Net neutrality in the US
Last Monday (21 September), the new Chairman of the FCC announced proposals for applying principles of non-discrimination and transparency to companies that control access to the internet. Describing the rules that would implement these principles as not being about government regulation but about fair rules of the road for those companies, he saw them as consistent with the original architecture of the internet as an open system. He saw his task as being to ensure that every American had access to open and robust broadband.
Giving examples of the mischief at which these rules would be targeted, he spoke of broadband providers blocking access to VoIP applications, degrading the performance of peer to peer software and even denying users access to political content. The new rules, he said, would outlaw such practices, at least so far as lawful traffic was concerned, by prohibiting broadband providers from discriminating against any particular internet content or application. The rules would not prevent them from reasonably managing their networks, such as ensuring that very heavy users did not crowd out everyone else, or prevent them from filtering spam or curtailing unlawful distribution of copyright works. They would even allow some managed services alongside traditional broadband internet access. But access providers would have to be transparent about what they were doing, an essential feature of the scheme since otherwise it would be exceptionally difficult for anyone else to know what was going on. He gave as an example the blocking of peer to peer transmissions by a cable broadband provider which came to light only when an engineer subscriber found he could not share lawful content over his home internet connection.
Net neutrality in Europe?
In Europe, the beginnings of a new net neutrality regime are stalled in the rejected Framework Review package although even if it were adopted it would not be as far-reaching as the FCC proposals. But rather like an incoming tide, there are signs that similar principles are emerging over here anyway even without the Framework Review, sometimes in rather unexpected ways. The Opinion of the Advocate General on Tuesday (22 September) in Google France v Louis Vuitton is a case in point. One of the issues in that case was whether the e-Commerce liability exemption for hosting applied to the content feature by Google in AdWords - the advertising feature that appears alongside Google’s search results. The Advocate General drew a distinction between those search results and the advertising feature. He said the aim of the Directive is to create a “free and open public domain on the internet” by limiting the liability of those who transmit or store information to instances where they were aware of an illegality. Key to that aim, he said, was Article 15 which prohibits member states from imposing a general obligation to monitor the information they transmit or store or to verify its legality. He construed it as “the very expression of the principle that service providers which seek to benefit from a liability exemption should remain neutral as regards the information they carry or host.”
It is not easy to see how that principle can be derived from Article 15 and it is a pity that he did not expand on his reasons for this construction. The parallels, however, with the FCC’s new view are striking.

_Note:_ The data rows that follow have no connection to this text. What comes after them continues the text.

-- ==== Sys2Proof/Machine/Flags.lean ====
section
/-! DEFINITION. The flag computations: the mask registers that compares write (R104, R105), the integer relations
(R117), the ballot (R125) and the branch condition (R67). The Dolup has no other flags (R100). -/

namespace Sys2Proof.Machine
open Sys2Proof

/-- Bit `i` of a lane word set to `b`. -/
def setBit (w : Word) (i : Nat) (b : Bool) : Word :=
  if b then w ||| ((1 : Word) <<< i) else w &&& ~~~((1 : Word) <<< i)

/-- A mask register after a compare: each lane of `ls` takes its 1-bit result, every other bit is kept (R105). -/
def maskResult (old : Word) (ls : List Nat) (p : Nat → Bool) : Word := ls.foldl (fun m i => setBit m i (p i)) old

/-- m[k] written in the lanes of `ls` (R104, R105). -/
def State.putM (s : State) (x : Cx) (ls : List Nat) (k : Nat) (p : Nat → Bool) : State :=
  s.modRegs x (fun r => r.wrM k (maskResult (r.rdM k) ls p))

/-- The relations of ICMP and SCMP (R100, R117, R124). -/
def relEq (a b : Word) : Bool := decide (a = b)
def relNe (a b : Word) : Bool := decide (a ≠ b)
def relLtI (a b : Word) : Bool := a.slt b
def relLtN (a b : Word) : Bool := a.ult b
def relLeI (a b : Word) : Bool := !b.slt a
def relLeN (a b : Word) : Bool := !b.ult a

/-- A relation as the value 1 or 0. -/
def boolWord (b : Bool) : Word := if b then 1 else 0

/-- The active lanes of the issuing group in which `p` holds, one bit per lane. -/
def ballot (x : Cx) (p : Nat → Bool) : Word := lanesOf (x.lanes.filter p)

/-- SliceCond (R67): none where the uniform form finds its lanes at odds. `k` is 0 uniform, 1 any, 2 all. -/
def sliceCond (m : Word) (xb : BitVec 4) (slice k : Nat) : Option Bool :=
  let bits := ((List.range 4).filter (fun i => xb.getLsbD i)).map (fun i => m.getLsbD (4 * slice + i))
  if k = 1 then some (bits.any (fun b => b))
  else if k = 2 then some (bits.all (fun b => b))
  else match bits with
    | [] => some false
    | b :: bs => if bs.all (fun c => c == b) then some b else none

end Sys2Proof.Machine
end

Internet filtering and other traffic management is an essential and well established function of ISPs. In Europe, where market conditions are different from the US, it is not clear that rules against the kind of mischief that bothers the FCC are necessary. But there are other more pressing issues over here such as who should pay for upgrading backhaul circuits as video applications clog up the networks. Are we going to see the courts discovering hitherto undiscovered principles underlying familiar Directives and using them as a platform to impose a European version of net neutrality?